# Quran class in barsha 1



## samanbengali (Jan 13, 2012)

Hi,
Just moved to Dubai n living in barsha 1 opposite Lulu, can anyone tell me about a Quran,translation tafseer class nearby ?


----------



## Tropicana (Apr 29, 2010)

Not sure, you may want to search by going to the Greens Masjid. I am sure people there would have an idea


----------



## samanbengali (Jan 13, 2012)

Well actually there's a mosque just next to lulu, but it's new n hardly any women ever come there. So it would be nice yo go o a centre where I can meet other people as well.


----------



## Tropicana (Apr 29, 2010)

I understand. I have been searching for such "community centre" style masajid here , but hardly find any....

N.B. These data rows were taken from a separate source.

/-- Load interrupt files, APLIC, mailbox queue and control frame from CTRL (step 3). -/
def ctrlLoad (p : Nat) (s : State) : State :=
  let secs := ((s.pair.recv.filter (fun f => decide (f.part = p) && decide (f.ty = 5))).map (fun f => bits f.arg.toNat 0 32)).eraseDups
  secs.foldl (fun s c =>
    let v := sectionOf s p 5 c
    let g := fun (o n : Nat) => bits v (8 * o) (8 * n)
    let i := c / 256
    match c % 256 with
    | 1 => updImsic (i / 16) (i % 16) (fun _ => { pend := g 0 256, en := g 256 256, deliv := g 512 4, thr := g 516 4, sent := g 520 4 }) s
    | 2 =>
      let d : AplDom := { ie := g 256 1 ≠ 0, pend := g 0 128, en := g 128 128,
                          cfg := (List.range 1024).foldl (fun m j => mset m j (g (260 + 4 * j) 4)) [], tgt := (List.range 1024).foldl (fun m j => mset m j (g (4356 + 4 * j) 4)) [] }
      updAplic p (fun a => aplPut a (decide (i = 1)) d) s
    | 3 => { s with mbx := mset s.mbx p ((List.range (g 0 1)).map (fun j => { src := g (1 + 65 * j) 1, data := BitVec.ofNat 512 (g (2 + 65 * j) 64) })) }
    | _ => ([0x010, 0x018, 0x020].zipIdx).foldl (fun s o => setReg (frPart p) o.1 (BitVec.ofNat 64 (g (8 * o.2) 8)) s) s) s

/-- Commands that a BQE frame lists: done, slot, status. -/
def listed (s : State) (p v : Nat) : List (Bool × Slot) :=
  let w := sectionOf s p 6 (v + 2 ^ 16)
  (List.range (bits w 0 32)).map (fun i =>
    let g := fun (o n : Nat) => bits w (8 * (8 + 4352 * i + o)) (8 * n)
    (decide (g 0 1 = 2),
     { vf := v, q := g 4 2, status := g 2 2, dw0 := g 56 4,
       e := { op := g 8 1, flags := g 9 1, cid := g 6 2, nsid := g 12 4, lba := g 16 8, nlb := g 24 4, prp1 := g 32 8, cdw10 := g 40 4, cdw11 := g 44 4, cdw12 := g 48 4, cdw13 := g 52 4,
              pages := (List.range (g 60 2)).map (fun j => (g (64 + 8 * j) 8, none)) } }))

/-- Completions marked done are posted, then started commands run again in their listed order (step 5, R431). -/
def rerun (p v : Nat) (s : State) : State :=
  let ls := listed s p v
  let s := (ls.filter (·.1)).foldl (fun s e => bhPost v { q := e.2.q, cid := e.2.e.cid, status := e.2.status, dw0 := e.2.dw0 } s) s
  (ls.filter (fun e => !e.1)).foldl (fun s e =>
    let f := drawNat s
    let s := f.2
    let y : Slot := { e.2 with n := if e.2.q = 0 then admSlot v else freeSlot s, seq := s.bh.seq, status := 0, dw0 := 0,
                               e := { e.2.e with pages := e.2.e.pages.zipIdx.map (fun g => (g.1.1, some (f.1 / 2 ^ (64 * g.2) % 2 ^ 44 / 4096 * 4096))) } }
    let y := { y with started := !(takesLock y) || lockFree s y, locks := takesLock y }
    updBh (fun b => { b with seq := b.seq + 1, slots := b.slots ++ [y] }) s) s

I am guessing the Greens Masjid might be more of that type than the one next to Lulu's

Hope you dont mind me asking, are you of Bengali origin ?

Just asking as since I moved to Dubai I hardly met many Bengalis, I know they exist but Dubai is so spread out you never seem to meet any !


----------



## samanbengali (Jan 13, 2012)

I'm a Pakistani actually with parents who migrated from india. Bengali is my family name as family had businesses there before we split up. Where do u live ? And when did u move to Dubai ? Maybe we could meet up at the mosque sometime


----------



## saima1215 (May 31, 2010)

Tropicana said:


> I understand. I have been searching for such "community centre" style masajid here , but hardly find any....
> 
> I am guessing the Greens Masjid might be more of that type than the one next to Lulu's
> 
> ...


Hi! Are you Bengali? Since I've moved here I've hardly met any as well. I'm American/Bengali. I was born and raised in NY but my parents are from Bangladesh.


----------



## ibkiss (Feb 1, 2012)

saima1215 said:


> Hi! Are you Bengali? Since I've moved here I've hardly met any as well. I'm American/Bengali. I was born and raised in NY but my parents are from Bangladesh.


Well , this forum does really unite folks coz I fall in ure community & wanna just say hi !!!
There are many bengalis but not many in freehold areas like greens probably you'd find them in the older areas of dubai like deira & many are in ajman .... hope this helps as I'm in uae for uhmm 20 yrs


----------